Your program needs at least 2 changes to get it working for small square matrices:

  1. The index calculations in the kernel for A, B, and C should all be the same:

    C.matriz[C.lin*idy + idx] = A.matriz[A.lin*idx + idy] + B.matriz[B.lin*idx + idy];
    

    like this:

    C.matriz[C.lin*idy + idx] = A.matriz[A.lin*idy + idx] + B.matriz[B.lin*idy + idx];
    
  2. Your x/y index creation in the kernel is not correct:

    int idx = threadIdx.x + blockDim.x*gridDim.x;
    int idy = threadIdx.y + blockDim.y*gridDim.y;
    

    they should be:

    int idx = threadIdx.x + blockDim.x*blockIdx.x;
    int idy = threadIdx.y + blockDim.y*blockIdx.y;
    

With the above changes, I was able to get rational looking output.

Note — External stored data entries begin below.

-- ==== Sys2Proof/Laws/State.lean ====
section
/-! SUPPORT. One lemma per field of `State` and per register update: what the field holds afterwards. -/

namespace Sys2Proof.Machine

variable (s : State)

/-! `setBank` -/

@[simp] theorem State.setBank_cfg (seg b : Nat) : (s.setBank seg b).cfg = s.cfg := rfl
@[simp] theorem State.setBank_configured (seg b : Nat) : (s.setBank seg b).configured = s.configured := rfl
@[simp] theorem State.setBank_currentBank (seg b : Nat) : (s.setBank seg b).currentBank = s.currentBank.set seg b := rfl
@[simp] theorem State.setBank_locked (seg b : Nat) : (s.setBank seg b).locked = s.locked := rfl
@[simp] theorem State.setBank_wp (seg b : Nat) : (s.setBank seg b).wp = s.wp := rfl
@[simp] theorem State.setBank_quirk (seg b : Nat) : (s.setBank seg b).quirk = s.quirk := rfl
@[simp] theorem State.setBank_ram (seg b : Nat) : (s.setBank seg b).ram = s.ram := rfl
@[simp] theorem State.setBank_pending (seg b : Nat) : (s.setBank seg b).pending = s.pending := rfl
@[simp] theorem State.setBank_ports (seg b : Nat) : (s.setBank seg b).ports = s.ports := rfl
@[simp] theorem State.setBank_response (seg b : Nat) : (s.setBank seg b).response = s.response := rfl
@[simp] theorem State.setBank_ramDraw (seg b : Nat) : (s.setBank seg b).ramDraw = s.ramDraw := rfl
@[simp] theorem State.setBank_draws (seg b : Nat) : (s.setBank seg b).draws = s.draws := rfl

/-! `setBanks` -/

@[simp] theorem State.setBanks_cfg (l : List Nat) : (s.setBanks l).cfg = s.cfg := rfl
@[simp] theorem State.setBanks_configured (l : List Nat) : (s.setBanks l).configured = s.configured := rfl
@[simp] theorem State.setBanks_currentBank (l : List Nat) : (s.setBanks l).currentBank = l := rfl
@[simp] theorem State.setBanks_locked (l : List Nat) : (s.setBanks l).locked = s.locked := rfl
@[simp] theorem State.setBanks_wp (l : List Nat) : (s.setBanks l).wp = s.wp := rfl
@[simp] theorem State.setBanks_quirk (l : List Nat) : (s.setBanks l).quirk = s.quirk := rfl
@[simp] theorem State.setBanks_ram (l : List Nat) : (s.setBanks l).ram = s.ram := rfl
@[simp] theorem State.setBanks_pending (l : List Nat) : (s.setBanks l).pending = s.pending := rfl
@[simp] theorem State.setBanks_ports (l : List Nat) : (s.setBanks l).ports = s.ports := rfl
@[simp] theorem State.setBanks_response (l : List Nat) : (s.setBanks l).response = s.response := rfl
@[simp] theorem State.setBanks_ramDraw (l : List Nat) : (s.setBanks l).ramDraw = s.ramDraw := rfl
@[simp] theorem State.setBanks_draws (l : List Nat) : (s.setBanks l).draws = s.draws := rfl

/-! `setLocked` -/

@[simp] theorem State.setLocked_cfg (b : Bool) : (s.setLocked b).cfg = s.cfg := rfl
@[simp] theorem State.setLocked_configured (b : Bool) : (s.setLocked b).configured = s.configured := rfl
@[simp] theorem State.setLocked_currentBank (b : Bool) : (s.setLocked b).currentBank = s.currentBank := rfl
@[simp] theorem State.setLocked_locked (b : Bool) : (s.setLocked b).locked = b := rfl
@[simp] theorem State.setLocked_wp (b : Bool) : (s.setLocked b).wp = s.wp := rfl
@[simp] theorem State.setLocked_quirk (b : Bool) : (s.setLocked b).quirk = s.quirk := rfl
@[simp] theorem State.setLocked_ram (b : Bool) : (s.setLocked b).ram = s.ram := rfl
@[simp] theorem State.setLocked_pending (b : Bool) : (s.setLocked b).pending = s.pending := rfl
@[simp] theorem State.setLocked_ports (b : Bool) : (s.setLocked b).ports = s.ports := rfl
@[simp] theorem State.setLocked_response (b : Bool) : (s.setLocked b).response = s.response := rfl
@[simp] theorem State.setLocked_ramDraw (b : Bool) : (s.setLocked b).ramDraw = s.ramDraw := rfl
@[simp] theorem State.setLocked_draws (b : Bool) : (s.setLocked b).draws = s.draws := rfl

/-! `setWp` -/

@[simp] theorem State.setWp_cfg (l : List Bool) : (s.setWp l).cfg = s.cfg := rfl
@[simp] theorem State.setWp_configured (l : List Bool) : (s.setWp l).configured = s.configured := rfl
@[simp] theorem State.setWp_currentBank (l : List Bool) : (s.setWp l).currentBank = s.currentBank := rfl
@[simp] theorem State.setWp_locked (l : List Bool) : (s.setWp l).locked = s.locked := rfl
@[simp] theorem State.setWp_wp (l : List Bool) : (s.setWp l).wp = l := rfl
@[simp] theorem State.setWp_quirk (l : List Bool) : (s.setWp l).quirk = s.quirk := rfl
@[simp] theorem State.setWp_ram (l : List Bool) : (s.setWp l).ram = s.ram := rfl
@[simp] theorem State.setWp_pending (l : List Bool) : (s.setWp l).pending = s.pending := rfl
@[simp] theorem State.setWp_ports (l : List Bool) : (s.setWp l).ports = s.ports := rfl
@[simp] theorem State.setWp_response (l : List Bool) : (s.setWp l).response = s.response := rfl
@[simp] theorem State.setWp_ramDraw (l : List Bool) : (s.setWp l).ramDraw = s.ramDraw := rfl
@[simp] theorem State.setWp_draws (l : List Bool) : (s.setWp l).draws = s.draws := rfl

Your setup code also doesn't appear to be handling larger matrices correctly:

int BLOCK_SIZE = A.lin;
...
dim3 dimBlock(BLOCK_SIZE, BLOCK_SIZE);
dim3 dimGrid(dA.lin/dimBlock.x, dA.col/dimBlock.y);

You probably want something like:

int BLOCK_SIZE = 16;
...
dim3 dimBlock(BLOCK_SIZE, BLOCK_SIZE);
dim3 dimGrid((dA.lin + dimBlock.x - 1)/dimBlock.x, (dA.col + dimBlock.y -1)/dimBlock.y);

With those changes, you should add a valid thread check to your kernel, something like this:

__global__ void addMatrix(const Matriz A, const Matriz B, Matriz C)
{
    int idx = threadIdx.x + blockDim.x*blockIdx.x;
    int idy = threadIdx.y + blockDim.y*blockIdx.y;

    if ((idx < A.col) && (idy < A.lin))
      C.matriz[C.lin*idy + idx] = A.matriz[A.lin*idx + idy] + B.matriz[B.lin*idx + idy];
}

I also haven't validated that you are comparing all dimensions correctly against appropriate row or lin limits. That is something else to verify for non-square matrices.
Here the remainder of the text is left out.